Амза смутился грусти подобных слов; решил расстаться шуткой:
— Ладно. Если найду в армии невезучего человека, уговорю его приехать его к нам, в Лдзаа.
— Это зачем?
— Ну как? Сделаем его гробовщиком. Может, люди перестанут умирать.
Подумав, Ахра улыбнулся.
Дозревали последние плоды лета. В садах пошли чернотой кизил и ягоды русского винограда. Алыча располнела, окрасилась в тёмно-жёлтые оттенки. Братья Кагуа выкопали из сухой земли картошку; срезали с грядок капусту.
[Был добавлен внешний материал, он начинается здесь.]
-- ==== Sys2Proof/Machine/State.lean ====
section
/-! DEFINITION. The state of the block: exactly the elements of 10_state.md R20, and after them the model's
own fields (the parameters, the host's side of the interface and the oracle). -/

namespace Sys2Proof.Machine

/-- The three owned lines, by role (R22, R51). -/
inductive Line where
  | clk
  | sel
  | data
  deriving DecidableEq, Repr

/-- One thing for each line. -/
structure PerLine (α : Type) where
  clk : α
  sel : α
  data : α
  deriving DecidableEq, Repr

/-- A line level: 0, 1, or `U` when no LineWrite has driven the line since power-up (R13, R24). -/
inductive Level where
  | low
  | high
  | unknown
  deriving DecidableEq, Repr

/-- The direction of a line (R23). No rule sets `input`. -/
inductive Direction where
  | output
  | input
  deriving DecidableEq, Repr

/-- The transaction state of R26. -/
inductive Phase where
  | idle
  | enableAsserting
  | transmittingAddress
  | transmittingRWFlag
  | transmittingData
  | receivingData
  | transmittingPadding
  | enableDeasserting
  deriving DecidableEq, Repr

/-- An event of the trace (R12). -/
inductive Event where
  | set (line : Line) (b : Bool)
  | dly
  | smp (s : Bool)
  deriving DecidableEq, Repr

/-- The contents of the fault register (R29, R200). -/
inductive FaultCode where
  /-- code 0 -/
  | noFault
  /-- code 1: a transaction before INIT (R201) -/
  | notConstructed
  /-- code 2: INIT with two equal line identifiers (R202) -/
  | linesNotDistinct
  /-- code 3: INIT when `bound = 1` (R203) -/
  | alreadyConstructed
  /-- code 4: a command word that decodes to no command (R204) -/
  | illegalCommand
  deriving DecidableEq, Repr

structure State where
  /-- R21: construction has happened. -/
  bound : Bool
  /-- R22: the identifiers INIT bound; no value before INIT. -/
  lineId : PerLine (Option LineIdent)
  /-- R23: line directions; no value before INIT. -/
  lineDir : PerLine (Option Direction)
  /-- R24: the level the block last drove on each line. -/
  level : PerLine Level
  /-- R26: the transaction state. -/
  phase : Phase
  /-- R27: the index of the bit within the current field; no value in the other phases. -/
  j : Option Nat
  /-- R28: the read accumulator; no value between commands. -/
  acc : Option RegValue
  /-- R29: the sticky fault register. -/
  fault : FaultCode
  /-- R34: every event since power-up, oldest first. -/
  trace : List Event
  /-- MODEL'S OWN: the parameters of R8, fixed for a whole run (D30, log 3). -/
  cfg : Params
  /-- MODEL'S OWN: the requests to come, oldest first (D2, D20, log 2). -/
  port : List Request
  /-- MODEL'S OWN: the bits DATA will present to the samples to come, oldest first (D9, log 4). -/
  samples : List Bool
  /-- MODEL'S OWN: how many samples have been drawn, the argument of `Config.freeSample` (log 4). -/
  draws : Nat
  /-- MODEL'S OWN: the values handed to the host, oldest first (R11, D29, log 5). -/
  received : List RegValue
  deriving DecidableEq, Repr

/-- Reasons to stop the machine. None: every fault of R200 is taken as the spec describes its entry, a
next state with the fault register written (R205, log 6). -/
inductive Fault where
  deriving DecidableEq, Repr

/-- Reasons to give an input no meaning. -/
inductive Refusal where
  /-- raised by `exec` alone, for an instruction without a meaning; here by none. Safe. -/
  | notModelled (mnemonic : String)
  /-- raised by `perform` for wire-frame bits that the block never emits (R74: "what the chip would do
  with one is not in any source"). Safe: nothing follows from it. -/
  | frameNeverEmitted
  deriving DecidableEq, Repr

/-- The power-up state of R35; the parameters at the defaults of R8; nothing asked and nothing handed
out yet (logs 2, 4, 5). -/
def State.reset : State :=
  { bound := false
    lineId := { clk := none, sel := none, data := none }
    lineDir := { clk := none, sel := none, data := none }
    level := { clk := .unknown, sel := .unknown, data := .unknown }
    phase := .idle
    j := none
    acc := none
    fault := .noFault
    trace := []
    cfg := Params.default
    port := []
    samples := []
    draws := 0
    received := [] }

end Sys2Proof.Machine
end

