-- ==== Sys2Proof/Machine/Assembler.lean ====
section
/-! DEFINITION. The textual syntax of 30_encoding.md R86, one command a line (log 15). -/

namespace Sys2Proof.Machine

inductive AsmError where
  | unknownMnemonic
  | operandCount
  | badNumber
  /-- R86: an operand outside its field's range is an assembly error. -/
  | outOfRange
  deriving DecidableEq, Repr

inductive Assembled where
  /-- nothing but blanks and a comment -/
  | blank
  | instr (i : Instr)
  | error (e : AsmError)
  deriving DecidableEq, Repr

def isBlank (c : Char) : Bool := c == ' ' || c == '\t'

def trimBlanks (cs : List Char) : List Char :=
  ((cs.dropWhile isBlank).reverse.dropWhile isBlank).reverse

/-- The pieces between commas. -/
def splitCommas : List Char → List (List Char)
  | [] => [[]]
  | c :: cs =>
    if c = ',' then [] :: splitCommas cs
    else
      match splitCommas cs with
      | [] => [[c]]
      | p :: ps => (c :: p) :: ps

def decimalDigit (c : Char) : Option Nat :=
  if 48 ≤ c.toNat ∧ c.toNat ≤ 57 then some (c.toNat - 48) else none

def hexDigit (c : Char) : Option Nat :=
  if 48 ≤ c.toNat ∧ c.toNat ≤ 57 then some (c.toNat - 48)
  else if 65 ≤ c.toNat ∧ c.toNat ≤ 70 then some (c.toNat - 55)
  else if 97 ≤ c.toNat ∧ c.toNat ≤ 102 then some (c.toNat - 87)
  else none

/-- The number that digits of the given base continue from `n`. -/
def readDigits (base : Nat) (digit : Char → Option Nat) : Nat → List Char → Option Nat
  | n, [] => some n
  | n, c :: cs =>
    match digit c with
    | some d => readDigits base digit (n * base + d) cs
    | none => none

/-- R86: a decimal or `0x` hexadecimal integer, at least one digit. -/
def readNat (cs : List Char) : Option Nat :=
  match cs with
  | [] => none
  | '0' :: 'x' :: ds => if ds = [] then none else readDigits 16 hexDigit 0 ds
  | c :: ds => readDigits 10 decimalDigit 0 (c :: ds)

/-- R86: `freq` may be negative. -/
def readInt (cs : List Char) : Option Int :=
  match cs with
  | '-' :: ds => (readNat ds).map fun n => -(n : Int)
  | ds => (readNat ds).map fun n => (n : Int)

def asmFreq (mk : Int → Instr) (ops : List (List Char)) : Assembled :=
  match ops with
  | [f] =>
    match readInt f with
    | some n => if freqInRange n then .instr (mk n) else .error .outOfRange
    | none => .error .badNumber
  | _ => .error .operandCount

def asmAddr (mk : RegAddr → Instr) (ops : List (List Char)) : Assembled :=
  match ops with
  | [a] =>
    match readNat a with
    | some n => if n < 16 then .instr (mk (BitVec.ofNat 4 n)) else .error .outOfRange
    | none => .error .badNumber
  | _ => .error .operandCount

def asmInit (ops : List (List Char)) : Assembled :=
  match ops with
  | [c, e, d] =>
    match readNat c, readNat e, readNat d with
    | some clk, some sel, some data =>
      if clk < 256 ∧ sel < 256 ∧ data < 256 then
        .instr (.init (BitVec.ofNat 8 clk) (BitVec.ofNat 8 sel) (BitVec.ofNat 8 data))
      else .error .outOfRange
    | _, _, _ => .error .badNumber
  | _ => .error .operandCount

/-- One line of R86's syntax. The wire frames have none (R85). -/
def assembleLine (line : List Char) : Assembled :=
  let code := trimBlanks (line.takeWhile (· != ';'))
  let name := code.takeWhile (fun c => !isBlank c)
  let ops := (splitCommas (code.dropWhile (fun c => !isBlank c))).map trimBlanks
  if code = [] then .blank
  else if name = ['I', 'N', 'I', 'T'] then asmInit ops
  else if name = ['S', 'E', 'T', 'F'] then asmFreq .setf ops
  else if name = ['R', 'E', 'A', 'D'] then asmAddr .read ops
  else if name = ['R', 'E', 'A', 'D', 'C'] then asmAddr .readc ops
  else if name = ['E', 'N', 'C'] then asmFreq .enc ops
  else .error .unknownMnemonic

/-- R86: the assembler encodes each line by R76 to R80. -/
def assembleRequest (line : List Char) : Option Request :=
  match assembleLine line with
  | .instr i => some (encode i)
  | .blank => none
  | .error _ => none

end Sys2Proof.Machine
end

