-- ==== Sys2Proof/Machine/Observer.lean ====
section
/-! DEFINITION. Reading a trace from outside (00_scope.md R12, 60_exceptions.md R215): the levels that its
events leave, the bits a wire observer records (92_eei_decisions.md D26), the counts of R250, and the time
it takes (70_reset_and_hazards.md R244, R245). -/

namespace Sys2Proof.Machine

/-- The levels after one event (R24: only a SET changes one). -/
def Event.applyTo (e : Event) (lv : PerLine Level) : PerLine Level :=
  match e with
  | .set l b => lv.set l (Level.ofBit b)
  | .dly => lv
  | .smp _ => lv

/-- The levels after a piece of trace that starts at the levels `lv`. -/
def levelsAfter (lv : PerLine Level) : List Event → PerLine Level
  | [] => lv
  | e :: es => levelsAfter (e.applyTo lv) es

/-- D26: what the reference observer records, DATA at each `SET(CLK,1)` while SEL = 0. -/
def risingBits (lv : PerLine Level) : List Event → List Level
  | [] => []
  | e :: es =>
    if e = .set .clk true ∧ lv.sel = .low then lv.data :: risingBits (e.applyTo lv) es
    else risingBits (e.applyTo lv) es

/-- An observer on the other edge (R110): DATA at each fall of CLK while SEL = 0. -/
def fallingBits (lv : PerLine Level) : List Event → List Level
  | [] => []
  | e :: es =>
    if e = .set .clk false ∧ lv.clk = .high ∧ lv.sel = .low then
      lv.data :: fallingBits (e.applyTo lv) es
    else fallingBits (e.applyTo lv) es

/-- The sampled bits of a piece of trace, in order (R103). -/
def sampledBits : List Event → List Bool
  | [] => []
  | .smp b :: es => b :: sampledBits es
  | .set _ _ :: es => sampledBits es
  | .dly :: es => sampledBits es

def Event.isSet : Event → Bool
  | .set _ _ => true
  | .dly => false
  | .smp _ => false

def Event.isDly : Event → Bool
  | .set _ _ => false
  | .dly => true
  | .smp _ => false

def Event.isSmp : Event → Bool
  | .set _ _ => false
  | .dly => false
  | .smp _ => true

/-- The least duration of a piece of trace: `T_DELAY` for each DLY (R250). -/
def leastDuration (es : List Event) : Nat := es.countP Event.isDly * Config.tDelay

/-- The duration of the event at place k of the trace, in a run that stretches that event by `stretch k`:
at least `T_DELAY` for a DLY, without an upper bound (R244); nothing is fixed for the others (R245). -/
def eventDuration (stretch : Nat → Nat) (k : Nat) (e : Event) : Nat :=
  (if e.isDly then Config.tDelay else 0) + stretch k

/-- The duration of a piece of trace whose first event is at place k. -/
def duration (stretch : Nat → Nat) (k : Nat) : List Event → Nat
  | [] => 0
  | e :: es => eventDuration stretch k e + duration stretch (k + 1) es

end Sys2Proof.Machine
end

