/-- The wire frames need bound lines as the commands that emit them do (the model's choice, log 7). -/
def Obligations.FramesBeforeInitRaiseNotConstructed : Prop :=
  ∀ s : State, s.fault = .noFault → s.bound = false →
    (∀ d : Payload, exec (.frameWrite d) s = .next { s with fault := .notConstructed })
    ∧ (∀ a : RegAddr, exec (.frameReadHdr a) s = .next { s with fault := .notConstructed })

/-! ### Construction (44_construction.md) -/

/-- R181 with R202 and R203: the words that are INIT, and every case of its pseudocode in its order. -/
def Obligations.InitBindsThreeDistinctLinesOnce : Prop :=
  (∀ w : Word, wordBits w 31 28 = 1 →
    (wordBits w 27 24 = 0 → ∃ c e d : LineIdent, c.toNat = wordBits w 23 16
      ∧ e.toNat = wordBits w 15 8 ∧ d.toNat = wordBits w 7 0 ∧ RunsAs w (.init c e d))
    ∧ (wordBits w 27 24 ≠ 0 → RaisesIllegal w))
  ∧ ∀ (c e d : LineIdent) (s : State),
    (s.fault ≠ .noFault → exec (.init c e d) s = .next s)
    ∧ (s.fault = .noFault → s.bound = true →
        exec (.init c e d) s = .next { s with fault := .alreadyConstructed })
    ∧ (s.fault = .noFault → s.bound = false → (c = e ∨ c = d ∨ e = d) →
        exec (.init c e d) s = .next { s with fault := .linesNotDistinct })
    ∧ (s.fault = .noFault → s.bound = false → c ≠ e → c ≠ d → e ≠ d →
        exec (.init c e d) s = .next
          { s with
            bound := true
            lineId := { clk := some c, sel := some e, data := some d }
            lineDir := { clk := some .output, sel := some .output, data := some .output } })

/-- R182: INIT drives no line and appends no event, whatever it answers; R231: it is no reset. -/
def Obligations.InitFrame : Prop :=
  ∀ (c e d : LineIdent) (s t : State), exec (.init c e d) s = .next t →
    t.level = s.level ∧ t.trace = s.trace ∧ t.phase = s.phase ∧ t.j = s.j ∧ t.acc = s.acc
    ∧ t.cfg = s.cfg ∧ t.port = s.port ∧ t.samples = s.samples ∧ t.draws = s.draws
    ∧ t.received = s.received

/-- R21 and R23: `bound` and the directions are 0 and without value at power-up, written only by INIT,
which sets every line to OUTPUT, and never changed again (a read does not switch DATA). -/
def Obligations.BindingIsWrittenOnlyByInit : Prop :=
  State.reset.bound = false
  ∧ State.reset.lineId = { clk := none, sel := none, data := none }
  ∧ State.reset.lineDir = { clk := none, sel := none, data := none }
  ∧ (∀ s t : State, step s = .next t →
      (t.bound = s.bound ∧ t.lineId = s.lineId ∧ t.lineDir = s.lineDir)
      ∨ (s.bound = false ∧ t.bound = true
        ∧ t.lineDir = { clk := some .output, sel := some .output, data := some .output }
        ∧ ∃ r rest c e d, s.port = r :: rest ∧ decode s.cfg.hasReadc r = .instr (.init c e d)
          ∧ c ≠ e ∧ c ≠ d ∧ e ≠ d ∧ t.lineId = { clk := some c, sel := some e, data := some d }))
  ∧ (∀ s t : State, step s = .next t → s.bound = true →
      t.bound = true ∧ t.lineId = s.lineId ∧ t.lineDir = s.lineDir)

/-! ### Encoder and ENC (41_encoder.md) -/

/-- R122: the encoder on every integer, and where its reduction changes nothing. -/
def Obligations.EncoderFollowsTheFormula : Prop :=
  (∀ f : Int, ((encodeFreq f).toNat : Int) = specRaw f % 2 ^ 20)
  ∧ (∀ f : Int, 479 ≤ f → f ≤ 2 ^ 19 + 478 → ((encodeFreq f).toNat : Int) = specRaw f)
Отнеся Турану обещанную севрюгу, Амза остановился у трёх высоких эвкалиптов (те росли за двором дяди). Юноше нравились эти деревья. Баба Тина сравнивала их с детьми бедных абхазских фамилий. Самотканые рубашки и штаны быстро становились тесными и в неловком движении рвались; не имея ничего для смены, дети ходили во вретище. Так же эвкалипты: ствол их рос быстрее коры, и она трескалась, иссушалась, опадала на ветки и землю длинными нищенскими тряпками. Нарождалась новая кора; её ожидала та же участь. Все века эвкалипты стоят неприкаянно-обнажённые. Прежде местный люд, подозревая в этом неприличие, называл деревья бесстыдницами. Забавляла Амзу и жадность эвкалиптов до воды; их листья всегда поворачивались к солнцу ребром, чтобы оно своим вниманием не отнимало у них влагу. Потому от эвкалиптовой кроны тень была слабая и неудобная для отдыха.
— Что это? — удивился Даут, зайдя в калитку.
На веранде стояла детская коляска.
— Это Ляля, — ответила Хибла, пившая после обеда холодную ахарцву с мёдом.
— Ляля? Опять принесли ребёнка?
— Да.
— Хорошо, хоть в коляске.
Хибла прежде работала в садике Лдзаа. Её считали хорошей няней, и всякая знакомая, вынужденная отлучиться из села и не доверявшая мужу, несла малыша ко двору Кагуа. Валере это не нравилось, однако он молчал.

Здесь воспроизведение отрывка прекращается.